When is a tax increase not a tax increase?

Answer: When you can get someone else to do the tax-increasing for you, as the Lege is fixing to do by cutting $1 billion out of their education allocation, thus passing the bucket to individual school districts. Those that can raise tax assessments likely will; those that are already maxed out will either agitate for higher property valuations or start sharpening the knife.

“The magnitude of the number surprises me,” said Catherine Clark, an associate executive director of the Texas Association of School Boards.

Clark said the property tax values reported for some districts do not reflect the current economic decline. Clark said local taxpayers would have to make up the loss of increased state funding.

“A lot of districts will have to raise taxes,” she said.

Karen Soehnge, an associate director of the Texas Association of School Administrators, said a $1 billion shift in public education costs to local districts “would be catastrophic.”

Soehnge said most districts are already under “great pain” to pay their bills without additional funding from the state to pay for enrollment increases.

“If they were to cut $1 billion, there would be serious decisions to be made involving learning,” Soehnge said.

Two other items of note:

While the first day of the legislative session was mostly ceremonial, the Legislative Budget Board quietly delivered to each lawmaker a 4-inch-thick, 11-pound stack of documents that outlined a proposed $124.5 billion budget to pay for state services in 2004-2005 with state and federal funds.

The state’s share of the LBB budget would cost $64.6 billion — about $10.5 billion more than Comptroller Carole Keeton Strayhorn has said the Legislature has to spend for the next two years.

Strayhorn’s estimate of the revenue shortfall had been $9.9 billion, but it did not include some items in the LBB budget.
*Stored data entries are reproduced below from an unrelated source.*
/-! ### A word placed to run next -/

/-- The step after a word is placed runs the instruction it decodes to: a request by a fetch, a response word by the
environment's move. -/
theorem step_offerWord {w : Word} {i : Instr} (decoded : decode w = .ok i) (s : State) :
    step (offerWord w s) = exec i
      (if w.format = .response then { s with response := none }
       else { s with phase := .idle, count := 0, pending := none, response := none }) := by
  obtain ⟨format, bytes⟩ := w
  cases format with
  | operation => exact step_fetch rfl rfl rfl rfl decoded
  | logical => exact step_fetch rfl rfl rfl rfl decoded
  | response =>
    obtain ⟨-, runsFrame⟩ := stepRunsTheDecodedInstruction (offerWord ⟨.response, bytes⟩ s) i
    exact runsFrame bytes rfl decoded

theorem decode_tableWord {nbits w : Nat} {i : Instr} (h : decodeTableWord nbits w = some i) :
    decode (tableWord nbits w) = .ok i := by
  unfold decodeTableWord at h
  split at h
  next decoded => rw [decoded, Option.some.inj h]
  · cases h

/-- Settles O47: the table's word is one that decodes to `i`, of the format the table gives it. -/
theorem placedWordRunsNext : Obligations.PlacedWordRunsNext :=
  fun s _ _ _ h => step_offerWord (decode_tableWord h) s

end Sys2Proof.Machine
end

-- Proofs, family 40_encoder.md: the command checksum, the answer of ENCODE, the frames of the logical commands.
section
namespace Sys2Proof.Machine

/-! ### Sums of bytes -/

theorem sumBytes_replicate (n : Nat) (b : Byte) : sumBytes (List.replicate n b) = n * b.toNat := by
  simp [sumBytes]

theorem sumBytes_le (bs : List Byte) : sumBytes bs ≤ 255 * bs.length := by
  induction bs with
  | nil => simp
  | cons b bs ih =>
    have range := b.isLt
    simp only [sumBytes_cons, List.length_cons]
    omega

/-- Adding bytes up in 8 bits, with wrap-around, is their sum reduced once. -/
theorem foldl_add_eq_ofNat (bs : List Byte) (a : Byte) : bs.foldl (· + ·) a = a + BitVec.ofNat 8 (sumBytes bs) := by
  induction bs generalizing a with
  | nil => simp
  | cons b bs ih => rw [List.foldl_cons, ih, sumBytes_cons, BitVec.ofNat_add, BitVec.ofNat_toNat, BitVec.setWidth_eq,
      BitVec.add_assoc]

/-! ### The command checksum -/

/-- R61: subtracting 2 is adding `0xFE` in 8 bits. -/
theorem cmdChecksum_eq_add (cmd : Byte) (q : Payload) :
    cmdChecksum cmd q = cmd + BitVec.ofNat 8 (sumBytes q.toList) + 0xFE := by
  apply BitVec.eq_of_toNat_eq
  simp only [toNat_cmdChecksum, BitVec.toNat_add, BitVec.toNat_ofNat, BitVec.reduceToNat]
  omega

/-- R60 with the mathematical remainder of the value in −2 to 3313 (R70). -/
theorem cmdChecksum_emod (cmd : Byte) (q : Payload) :
    ((cmdChecksum cmd q).toNat : Int) = ((sumBytes q.toList : Int) + cmd.toNat - 2) % 256 := by
  rw [toNat_cmdChecksum]
  omega

/-- R53: padding puts zeros behind the payload and moves no byte. -/
theorem padPayload_eq_append {p : List Byte} (h : p.length ≤ 12) :
    (padPayload p).toList = p ++ List.replicate (12 - p.length) 0 := by
  refine List.ext_getElem (by simpa using (Nat.add_sub_of_le h).symm) fun k hk _ => ?_
  rw [Vector.length_toList] at hk
  rw [Vector.getElem_toList, padPayload_getElem p k hk, List.getElem_append]
  split
  next inside => exact List.getD_eq_getElem p 0 inside
  next outside => rw [List.getD_eq_default p 0 (Nat.le_of_not_lt outside), List.getElem_replicate]

theorem sumBytes_padPayload {p : List Byte} (h : p.length ≤ 12) : sumBytes (padPayload p).toList = sumBytes p := by
  simp [padPayload_eq_append h, sumBytes_replicate]

/-- Settles O8: the remainder of `cmdChecksum_emod`, and zeros behind the payload. -/
theorem commandChecksumIsSumMinusTwo : Obligations.CommandChecksumIsSumMinusTwo :=
  ⟨cmdChecksum_emod, fun _ => sumBytes_padPayload⟩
The LBB budget does not include funding for a projected increase of 140,000 public school students over the next two years as estimated by the Texas Education Agency. If funding of that enrollment increase had been included, the revenue shortfall would have risen to $11.5 billion.
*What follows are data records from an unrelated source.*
-- ==== Sys2Proof/Syntax.lean ====
section
/-!
DEFINITION. The commands of the FDX-192: one constructor of `Instr` per row of spec/opcode_table.json, with the operands
the row's rule gives it. A row that is a write of a trigger register carries the writer; a row that is an event carries
what the event brings in from outside. Register operands that the row's rule reads from the page (a take's DST and SRC,
a list's address) are read from the page, not repeated here.
-/

namespace Sys2Proof

/-- Owner classes of a page and of a writer (R149, R150). -/
inductive OwnerClass where
  | host | manager | firmware
  deriving DecidableEq, Repr

/-- Code of an owner class in PG_OWNER (R149). -/
def OwnerClass.code : OwnerClass → Nat
  | .host => 0
  | .manager => 1
  | .firmware => 2

/-- Who makes a request: owner class and, for the HOST class, the requester port of R154 (0 PCI Express host, 1 to 8
control protocol sessions, 9 the IS-05 API). -/
structure Writer where
  cls : OwnerClass
  port : Nat
  deriving DecidableEq, Repr

/-- The PCI Express host. -/
def Writer.pcie : Writer := ⟨.host, 0⟩

/-- How a reference pulse compares with its predecessors (R58, R59, R61). -/
inductive PulseKind where
  | inPlace        -- within the criterion of R61
  | displaced      -- displaced by more than the criterion
  | extra          -- a pulse where none is predicted
  | missing        -- no pulse where one is predicted
  | wrongPeriod    -- the pulse period does not match RATE (R62)
  deriving DecidableEq, Repr

/-- A candidate with a clock input of its own (R56): REFIN_CLK[n] or FREQ_IN. -/
inductive RefClock where
  | refin (n : Fin 4)
  | freqIn
  deriving DecidableEq, Repr

/-- Candidate index of a clock input (R56). -/
def RefClock.cand : RefClock → Nat
  | .refin n => n.val
  | .freqIn => 5

/-- What an Announce message carries (R109, R110; IEEE 1588-2019). `gmId` is the grandmaster identity, `sender` the
port identity that sent it. -/
structure Announce where
  domain : Nat
  priority1 : Nat
  clockClass : Nat
  accuracy : Nat
  variance : Nat
  priority2 : Nat
  gmId : Nat
  stepsRemoved : Nat
  sender : Nat
  utcOffset : Nat
  utcValid : Bool
  deriving DecidableEq, Repr

/-- The PTP messages whose send interval can expire (R109). -/
inductive PtpKind where
  | announce | sync | delayReq
  deriving DecidableEq, Repr

/-- A time transfer block (R117): a worker's request with t1, or the parent's return with t2 and t3 (0.25 ns units). -/
inductive TimeXfer where
  | req (t1 : Int)
  | resp (t1 t2 t3 : Int)
  deriving DecidableEq, Repr

/-- An entry sticky register (R790), by the device-wide number of its entry. -/
inductive EntrySticky where
  | takeDst (k : Fin 2048)
  | fsDst (k : Fin 2048)
  | flwRx (k : Fin 4096)
  | flwTx (k : Fin 4096)
  | audOut (k : Fin 8192)
  deriving DecidableEq, Repr


/-- A destination or a lane-direct circuit (R332, R363). -/
inductive DestRef where
  | dst (n : Fin 2048)
  | circuit (c : Fin 192)
  deriving DecidableEq, Repr

/-- Key of a destination in the model's tables: DST 0 to 2047, then circuits from 2048. -/
def DestRef.key : DestRef → Nat
  | .dst n => n.val
  | .circuit c => 2048 + c.val

/-- The structure of a received raster as the decoder measures it (R216): active samples, active lines, total lines,
total samples per line, frame rate code (R85), scan. -/
structure Raster where
  width : Nat
  lines : Nat
  total : Nat
  spl : Nat
  rate : Nat
  interlaced : Bool
  psf : Bool
  deriving DecidableEq, Repr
Underestimating growth, like forestalling expenses to future years, is exactly the sort of reality-denial that eventually bites you in the ass. Of course, if those rumors about Governor Perry and Senator Hutchinson attempting an office switch in 2006 are true, then maybe Perry can do like Bush and be elsewhere when the bill comes due.

The Texas Education Agency’s budget request to the LBB said the enrollment increase would push the cost of the state’s Foundation School Program to $22.6 billion in the upcoming biennium, which begins Sept. 1, but the proposed LBB budget allocates $21.6 billion.

[…]

Public education cost $25.8 billion in state and local funding this year, according to the LBB, with the state paying a decade-low 40.7 percent share. The state paid 47.2 percent of the cost in 1998, the high point for the past decade.
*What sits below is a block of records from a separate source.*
/-- Block-specific registers of the APT page (R557). -/
def rowsAPT : List RegRow := [
  ⟨0x40, 0x0, 1, 0x0, 1, 0x2000, 0x0, 0x0, 0x3FFF7, 0x0⟩,  -- APT_CFG (reset: rest from Chart)
  ⟨0x44, 0x0, 1, 0x0, 1, 0x40, 0x0, 0x0, 0x1FFF, 0x0⟩,  -- APT_LEAD
  ⟨0x48, 0x0, 1, 0x0, 1, 0x0, 0x0, 0x0, 0x1FFF, 0x0⟩,  -- APT_RX_BASE (reset: from Chart)
  ⟨0x4C, 0x0, 1, 0x0, 1, 0x0, 0x0, 0x0, 0x1FFF, 0x0⟩,  -- APT_TX_BASE (reset: from Chart)
  ⟨0x50, 0x0, 1, 0x0, 1, 0x0, 0x0, 0x0, 0xFFFFFFFF, 0x0⟩,  -- APT_RX_MASK
  ⟨0x54, 0x0, 1, 0x0, 1, 0x0, 0x0, 0x0, 0xFFFFFFFF, 0x0⟩,  -- APT_TX_MASK
  ⟨0x58, 0x0, 1, 0x0, 1, 0x0, 0x0, 0x0, 0xFFFFFFFF, 0x0⟩,  -- APT_MIR_MASK
  ⟨0x5C, 0x0, 1, 0x0, 1, 0x0, 0x0, 0x0, 0x0, 0x0⟩,  -- APT_MASK_APPLIED
  ⟨0x60, 0x0, 1, 0x0, 1, 0x0, 0x0, 0x0, 0x0, 0x0⟩,  -- APT_RATE
  ⟨0x64, 0x0, 1, 0x0, 1, 0x492B40, 0x0, 0x0, 0xFFFFFFFF, 0x0⟩,  -- APT_RATE_LO
  ⟨0x68, 0x0, 1, 0x0, 1, 0x4950C0, 0x0, 0x0, 0xFFFFFFFF, 0x0⟩,  -- APT_RATE_HI
  ⟨0x6C, 0x0, 1, 0x0, 1, 0x0, 0x0, 0x0, 0x0, 0x0⟩,  -- APT_STAT
  ⟨0x70, 0x0, 1, 0x0, 1, 0x0, 0xFFFFFFFF, 0x0, 0x0, 0x0⟩,  -- APT_SLIP
  ⟨0x74, 0x0, 1, 0x0, 1, 0x0, 0x0, 0x0, 0x3, 0x0⟩,  -- APT_MIR_CFG
  ⟨0x78, 0x0, 1, 0x0, 1, 0x0, 0x0, 0x0, 0xFFFFFFFF, 0x0⟩,  -- APT_MIR_BASE_LO
  ⟨0x7C, 0x0, 1, 0x0, 1, 0x0, 0x0, 0x0, 0xFFFFFFFF, 0x0⟩,  -- APT_MIR_BASE_HI
  ⟨0x80, 0x0, 1, 0x0, 1, 0x400, 0x0, 0x0, 0x1FFFF, 0x0⟩,  -- APT_MIR_FRAMES
  ⟨0x84, 0x0, 1, 0x0, 1, 0x0, 0x0, 0x0, 0x0, 0x0⟩,  -- APT_MIR_DEV
  ⟨0x88, 0x0, 1, 0x0, 1, 0x0, 0xFFFFFFFF, 0x0, 0x0, 0x0⟩,  -- APT_MIR_HOST
  ⟨0x8C, 0x0, 1, 0x0, 1, 0x0, 0xFFFFFFFF, 0x0, 0x0, 0x0⟩,  -- APT_MIR_DROP
  ⟨0x90, 0x0, 1, 0x0, 1, 0x30, 0x0, 0x0, 0xFFFF, 0x0⟩  -- APT_MIR_IRQ
  ]

/-- Block-specific registers of the MAC_RING page (R286). -/
def rowsMACRING : List RegRow := [
  ⟨0x40, 0x0, 1, 0x0, 1, 0x0, 0x0, 0x0, 0x7, 0x0⟩,  -- MAC_RING_RX_CFG
  ⟨0x44, 0x0, 1, 0x0, 1, 0x0, 0x0, 0x0, 0x1FFFF, 0x0⟩,  -- MAC_RING_RX_COUNT
  ⟨0x48, 0x0, 1, 0x0, 1, 0x800, 0x0, 0x0, 0x7FFF, 0x0⟩,  -- MAC_RING_RX_BUF
  ⟨0x4C, 0x0, 1, 0x0, 1, 0x0, 0x0, 0x0, 0xFFFFFFFF, 0x0⟩,  -- MAC_RING_RX_BASE_LO
  ⟨0x50, 0x0, 1, 0x0, 1, 0x0, 0x0, 0x0, 0xFFFFFFFF, 0x0⟩,  -- MAC_RING_RX_BASE_HI
  ⟨0x54, 0x0, 1, 0x0, 1, 0x0, 0x0, 0x0, 0x0, 0x0⟩,  -- MAC_RING_RX_HEAD
  ⟨0x58, 0x0, 1, 0x0, 1, 0x0, 0xFFFFFFFF, 0x0, 0x0, 0x0⟩,  -- MAC_RING_RX_TAIL
  ⟨0x5C, 0x0, 1, 0x0, 1, 0x0, 0xFFFFFFFF, 0x0, 0x0, 0x0⟩,  -- MAC_RING_RX_NOBUF
  ⟨0x60, 0x0, 1, 0x0, 1, 0x0, 0xFFFFFFFF, 0x0, 0x0, 0x0⟩,  -- MAC_RING_RX_TRUNC
  ⟨0x64, 0x0, 1, 0x0, 1, 0x1, 0x3FF00FF, 0x0, 0x0, 0x0⟩,  -- MAC_RING_RX_IRQ_MOD
  ⟨0x80, 0x0, 1, 0x0, 1, 0x0, 0x0, 0x0, 0xFF05, 0x0⟩,  -- MAC_RING_TX_CFG
  ⟨0x84, 0x0, 1, 0x0, 1, 0x0, 0x0, 0x0, 0x1FFFF, 0x0⟩,  -- MAC_RING_TX_COUNT
  ⟨0x88, 0x0, 1, 0x0, 1, 0x0, 0x0, 0x0, 0xFFFFFFFF, 0x0⟩,  -- MAC_RING_TX_BASE_LO
  ⟨0x8C, 0x0, 1, 0x0, 1, 0x0, 0x0, 0x0, 0xFFFFFFFF, 0x0⟩,  -- MAC_RING_TX_BASE_HI
  ⟨0x90, 0x0, 1, 0x0, 1, 0x0, 0x0, 0x0, 0x0, 0x0⟩,  -- MAC_RING_TX_HEAD
  ⟨0x94, 0x0, 1, 0x0, 1, 0x0, 0xFFFFFFFF, 0x0, 0x0, 0x0⟩,  -- MAC_RING_TX_TAIL
  ⟨0x98, 0x0, 1, 0x0, 1, 0x0, 0xFFFFFFFF, 0x0, 0x0, 0x0⟩  -- MAC_RING_TX_ERR_CNT
  ]

/-- Block-specific registers of the LN page (R212). -/
def rowsLN : List RegRow := [
  ⟨0x40, 0x0, 1, 0x0, 1, 0x0, 0x0, 0x0, 0x330F, 0x0⟩,  -- LN_CFG (reset: from Chart)
  ⟨0x44, 0x0, 1, 0x0, 1, 0x0, 0x0, 0x0, 0x0, 0x0⟩,  -- LN_STAT
  ⟨0x48, 0x0, 1, 0x0, 1, 0x0, 0x0, 0x0, 0x1F, 0x0⟩,  -- LN_CTLE (reset: from Chart)
  ⟨0x4C, 0x0, 1, 0x0, 1, 0x2, 0x0, 0x0, 0x73, 0x0⟩,  -- LN_TX_DRV
  ⟨0x50, 0x0, 1, 0x0, 1, 0x1F, 0x0, 0x0, 0x1F, 0x0⟩,  -- LN_SDI_HUNT
  ⟨0x54, 0x0, 1, 0x0, 1, 0x0, 0x0, 0x0, 0x0, 0x0⟩,  -- LN_RAW_STAT
  ⟨0x58, 0x0, 1, 0x0, 1, 0x0, 0xFFFFFFFF, 0x0, 0x0, 0x0⟩,  -- LN_LOCK_CNT
  ⟨0x60, 0x0, 1, 0x0, 1, 0x0, 0x0, 0x0, 0x1377, 0x0⟩,  -- LN_PRBS_CTRL
  ⟨0x64, 0x0, 1, 0x0, 1, 0x0, 0x0, 0x0, 0x0, 0x0⟩,  -- LN_PRBS_STAT
  ⟨0x68, 0x0, 1, 0x0, 1, 0x0, 0x0, 0x0, 0x0, 0x0⟩,  -- LN_PRBS_ERR_LO
  ⟨0x6C, 0x0, 1, 0x0, 1, 0x0, 0x0, 0x0, 0x0, 0x0⟩,  -- LN_PRBS_ERR_HI
  ⟨0x70, 0x0, 1, 0x0, 1, 0x0, 0x0, 0x0, 0x0, 0x0⟩,  -- LN_PRBS_BITS_LO
  ⟨0x74, 0x0, 1, 0x0, 1, 0x0, 0x0, 0x0, 0x0, 0x0⟩,  -- LN_PRBS_BITS_HI
  ⟨0x78, 0x0, 1, 0x0, 1, 0x0, 0x0, 0x0, 0x0, 0x3⟩,  -- LN_PRBS_CLR
  ⟨0x80, 0x0, 1, 0x0, 1, 0x0, 0x0, 0x0, 0x7, 0x0⟩,  -- LN_QUAD_CFG (reset: from Chart)
  ⟨0x84, 0x0, 1, 0x0, 1, 0x0, 0x0, 0x0, 0x0, 0x0⟩,  -- LN_QUAD_STAT
  ⟨0x88, 0x0, 1, 0x0, 1, 0x0, 0x0, 0x0, 0x0, 0x0⟩  -- LN_STEER
  ]

/-- Block-specific registers of the SDI page (R248). -/
def rowsSDI : List RegRow := [
  ⟨0x40, 0x0, 1, 0x0, 1, 0x100, 0x0, 0x0, 0x77F17, 0x0⟩,  -- SDI_RX_CFG (reset: rest from Chart)
  ⟨0x44, 0x0, 1, 0x0, 1, 0x0, 0x0, 0x0, 0x0, 0x0⟩,  -- SDI_RX_STAT
  ⟨0x48, 0x0, 1, 0x0, 1, 0x0, 0x0, 0x0, 0x0, 0x0⟩,  -- SDI_RX_PID
  ⟨0x4C, 0x0, 1, 0x0, 1, 0x0, 0x0, 0x0, 0x0, 0x0⟩,  -- SDI_RX_SRC
  ⟨0x50, 0x0, 1, 0x0, 1, 0x0, 0x0, 0x0, 0xF1FFF, 0x0⟩,  -- SDI_RX_AUD (reset: from Chart)
  ⟨0x54, 0x0, 1, 0x0, 1, 0x0, 0xFFFFFFFF, 0x0, 0x0, 0x0⟩,  -- SDI_RX_CRC_ERR
  ⟨0x58, 0x0, 1, 0x0, 1, 0x0, 0xFFFFFFFF, 0x0, 0x0, 0x0⟩,  -- SDI_RX_LN_ERR
  ⟨0x5C, 0x0, 1, 0x0, 1, 0x0, 0xFFFFFFFF, 0x0, 0x0, 0x0⟩,  -- SDI_RX_EVT_CNT
  ⟨0x60, 0x4, 8, 0x0, 1, 0x0, 0x0, 0x0, 0x0, 0x0⟩,  -- SDI_RX_DESCi
  ⟨0x80, 0x0, 1, 0x0, 1, 0x0, 0x0, 0x0, 0x3FFFFFF, 0x0⟩,  -- SDI_GROUP (reset: from Chart)
  ⟨0x84, 0x0, 1, 0x0, 1, 0x0, 0x0, 0x0, 0x0, 0x0⟩,  -- SDI_GROUP_STAT
  ⟨0xC0, 0x0, 1, 0x0, 1, 0x90000, 0x0, 0x0, 0x3F37FF, 0x0⟩,  -- SDI_TX_CFG (reset: rest from Chart)
  ⟨0xC4, 0x0, 1, 0x0, 1, 0x0, 0x0, 0x0, 0x3F1FFF, 0x0⟩,  -- SDI_TX_AUD (reset: from Chart)
  ⟨0xC8, 0x0, 1, 0x0, 1, 0x0, 0x0, 0x0, 0x0, 0x0⟩,  -- SDI_TX_STAT
  ⟨0xCC, 0x0, 1, 0x0, 1, 0x0, 0xFFFF, 0x0, 0x0, 0x0⟩,  -- SDI_TX_ANC_DROP
  ⟨0xD0, 0x0, 1, 0x0, 1, 0x0, 0x0, 0x0, 0x1FFFFFF, 0x0⟩  -- SDI_TX_GROUP (reset: from Chart)
  ]

/-- Block-specific registers of the MAC page (R129, R283). -/
def rowsMAC : List RegRow := [
  ⟨0x400, 0x0, 1, 0x0, 1, 0x0, 0x0, 0x0, 0x0, 0x0⟩,  -- MAC_TSQ_STAT
  ⟨0x404, 0x0, 1, 0x0, 1, 0x0, 0x0, 0x0, 0x0, 0x1⟩,  -- MAC_TSQ_POP
  ⟨0x408, 0x0, 1, 0x0, 1, 0x0, 0x0, 0x0, 0x0, 0x0⟩,  -- MAC_TSQ_TAG
  ⟨0x40C, 0x0, 1, 0x0, 1, 0x0, 0x0, 0x0, 0x0, 0x0⟩,  -- MAC_TSQ_NS_LO
  ⟨0x410, 0x0, 1, 0x0, 1, 0x0, 0x0, 0x0, 0x0, 0x0⟩,  -- MAC_TSQ_NS_HI
  ⟨0x414, 0x0, 1, 0x0, 1, 0x0, 0xFFFF, 0x0, 0x0, 0x0⟩,  -- MAC_TSQ_LOST
  ⟨0x40, 0x0, 1, 0x0, 1, 0x4, 0x0, 0x0, 0xF, 0x0⟩,  -- MAC_CFG (reset: rest from Chart)
  ⟨0x44, 0x0, 1, 0x0, 1, 0x0, 0x0, 0x0, 0x0, 0x0⟩,  -- MAC_STAT
  ⟨0x48, 0x0, 1, 0x0, 1, 0x0, 0x0, 0x0, 0xFFFFFFFF, 0x0⟩,  -- MAC_ADDR_LO (reset: from Chart)
  ⟨0x4C, 0x0, 1, 0x0, 1, 0x0, 0x0, 0x0, 0xFFFF, 0x0⟩,  -- MAC_ADDR_HI (reset: from Chart)
  ⟨0x50, 0x0, 1, 0x0, 1, 0x5F2, 0x0, 0x0, 0x3FFF, 0x0⟩,  -- MAC_MAX_FRAME
  ⟨0x54, 0x0, 1, 0x0, 1, 0x2, 0x0, 0x0, 0x3F03, 0x0⟩,  -- MAC_RX_DEF
  ⟨0x58, 0x0, 1, 0x0, 1, 0x10011, 0x0, 0x0, 0x3FFFFFF, 0x0⟩,  -- MAC_LPI_CFG
  ⟨0x5C, 0x0, 1, 0x0, 1, 0x0, 0x0, 0x0, 0x0, 0x0⟩,  -- MAC_LPI_STAT
  ⟨0x60, 0x0, 1, 0x0, 1, 0x0, 0xFFFFFFFF, 0x0, 0x0, 0x0⟩,  -- MAC_FEC_CORR
  ⟨0x64, 0x0, 1, 0x0, 1, 0x0, 0xFFFFFFFF, 0x0, 0x0, 0x0⟩,  -- MAC_FEC_UNCORR
  ⟨0x68, 0x0, 1, 0x0, 1, 0x0, 0x0, 0x0, 0x0, 0x0⟩,  -- MAC_PAUSE_LEFT
  ⟨0x80, 0x4, 19, 0x0, 1, 0x0, 0xFFFFFFFF, 0x0, 0x0, 0x0⟩  -- MAC_CNTi
  ]

/-- Block-specific registers of the MAC_FILT page (R285). -/
def rowsMACFILT : List RegRow := [
  ⟨0x40, 0x8, 128, 0x0, 1, 0x0, 0x0, 0x0, 0xFFFF7FFF, 0x0⟩,  -- MAC_FILTe_MATCH (reset: from Chart)
  ⟨0x44, 0x8, 128, 0x0, 1, 0x0, 0x0, 0x0, 0x803F0337, 0x0⟩,  -- MAC_FILTe_ACT (reset: from Chart)
  ⟨0x440, 0x4, 128, 0x0, 1, 0x0, 0xFFFFFFFF, 0x0, 0x0, 0x0⟩  -- MAC_FILTe_HITS
  ]

/-- Block-specific registers of the TAKE_DST page (R368). -/
def rowsTAKEDST : List RegRow := [
  ⟨0x100, 0x60, 16, 0x0, 1, 0x4800, 0x0, 0x0, 0xFF7F, 0x0⟩,  -- TAKE_DSTe_CFG
  ⟨0x104, 0x60, 16, 0x0, 1, 0x20000, 0x0, 0x0, 0xFF1FFF, 0x0⟩,  -- TAKE_DSTe_SWLINE
  ⟨0x108, 0x60, 16, 0x0, 1, 0x1, 0x0, 0x0, 0x7F, 0x0⟩,  -- TAKE_DSTe_COLOR
  ⟨0x10C, 0x60, 16, 0x0, 1, 0x0, 0x0, 0x0, 0x0, 0x0⟩,  -- TAKE_DSTe_SRC
  ⟨0x110, 0x60, 16, 0x0, 1, 0x0, 0x0, 0x0, 0x183FF, 0x0⟩,  -- TAKE_DSTe_BACKUP
  ⟨0x114, 0x60, 16, 0x0, 1, 0x50003, 0x0, 0x0, 0xF03FF, 0x0⟩,  -- TAKE_DSTe_PROT
  ⟨0x118, 0x60, 16, 0x0, 1, 0xBB8, 0x0, 0x0, 0xFFFF, 0x0⟩,  -- TAKE_DSTe_FLAPWIN
  ⟨0x11C, 0x60, 16, 0x0, 1, 0x0, 0x0, 0x0, 0x0, 0x0⟩,  -- TAKE_DSTe_HOLD
  ⟨0x120, 0x60, 16, 0x0, 1, 0x0, 0x0, 0x0, 0x0, 0x0⟩,  -- TAKE_DSTe_PEND
  ⟨0x124, 0x60, 16, 0x0, 1, 0x0, 0x0, 0x0, 0x0, 0x0⟩,  -- TAKE_DSTe_NEXT_F_LO
  ⟨0x128, 0x60, 16, 0x0, 1, 0x0, 0x0, 0x0, 0x0, 0x0⟩,  -- TAKE_DSTe_NEXT_F_HI
  ⟨0x12C, 0x60, 16, 0x0, 1, 0x0, 0x0, 0x0, 0x0, 0x0⟩,  -- TAKE_DSTe_LAST_F_LO
  ⟨0x130, 0x60, 16, 0x0, 1, 0x0, 0x0, 0x0, 0x0, 0x0⟩,  -- TAKE_DSTe_LAST_F_HI
  ⟨0x134, 0x60, 16, 0x0, 1, 0x0, 0x0, 0x0, 0x0, 0x0⟩,  -- TAKE_DSTe_LAST_REASON
  ⟨0x138, 0x60, 16, 0x0, 1, 0x0, 0xFFFFFFFF, 0x0, 0x0, 0x0⟩,  -- TAKE_DSTe_MISSING
  ⟨0x13C, 0x60, 16, 0x0, 1, 0x0, 0xFFFFFFFF, 0x0, 0x0, 0x0⟩,  -- TAKE_DSTe_SWITCHES
  ⟨0x140, 0x60, 16, 0x0, 1, 0x0, 0x0, 0x1FF, 0x0, 0x0⟩,  -- TAKE_DSTe_STICKY
  ⟨0x144, 0x60, 16, 0x0, 1, 0x0, 0x0, 0x0, 0x0, 0x0⟩  -- TAKE_DSTe_FLAPCNT
  ]

/-- Block-specific registers of the FS_DST page (R476). -/
def rowsFSDST : List RegRow := [
  ⟨0x100, 0x40, 16, 0x0, 1, 0x10008, 0x0, 0x0, 0x7FF003F, 0x0⟩,  -- FS_DSTe_CFG
  ⟨0x104, 0x40, 16, 0x0, 1, 0x0, 0x0, 0x0, 0xFFFF, 0x0⟩,  -- FS_DSTe_HOLD
  ⟨0x108, 0x40, 16, 0x0, 1, 0x20080040, 0x0, 0x0, 0x3FFFFFFF, 0x0⟩,  -- FS_DSTe_FIELD
  ⟨0x10C, 0x40, 16, 0x0, 1, 0x0, 0x0, 0x0, 0xFFFFFFFF, 0x0⟩,  -- FS_DSTe_SURF
  ⟨0x110, 0x40, 16, 0x0, 1, 0x0, 0x0, 0x0, 0x0, 0x0⟩,  -- FS_DSTe_PLACE
  ⟨0x114, 0x40, 16, 0x0, 1, 0x0, 0x0, 0x0, 0x0, 0x0⟩,  -- FS_DSTe_STAT
  ⟨0x118, 0x40, 16, 0x0, 1, 0x0, 0xFFFFFFFF, 0x0, 0x0, 0x0⟩,  -- FS_DSTe_CNT
  ⟨0x11C, 0x40, 16, 0x0, 1, 0x0, 0xFFFFFFFF, 0x0, 0x0, 0x0⟩,  -- FS_DSTe_LOST
  ⟨0x120, 0x40, 16, 0x0, 1, 0x0, 0xFFFFFFFF, 0x0, 0x0, 0x0⟩,  -- FS_DSTe_TEAR
  ⟨0x124, 0x40, 16, 0x0, 1, 0x0, 0x0, 0x0, 0x0, 0x0⟩,  -- FS_DSTe_EXT
  ⟨0x128, 0x40, 16, 0x0, 1, 0x0, 0x0, 0xFF, 0x0, 0x0⟩  -- FS_DSTe_STICKY
  ]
Someone’s gonna have to explain all these numbers to me, ’cause they don’t add up. We know from the expenditure history that the state budgeted $20 billion for education in FY 2002. The $22.6 or $21.6 billion figures would represent a reasonable total for FY 2003. So where do the $25.8 billion and 40.7% figures come from? Maybe they’re mixing public education costs with higher education costs, I dunno. What I do know is that a chart or graph would have been awfully helpful in this story. Certainly more useful than the panoramic views of the House and Senate that the sidebar includes. Hey, look, multimedia!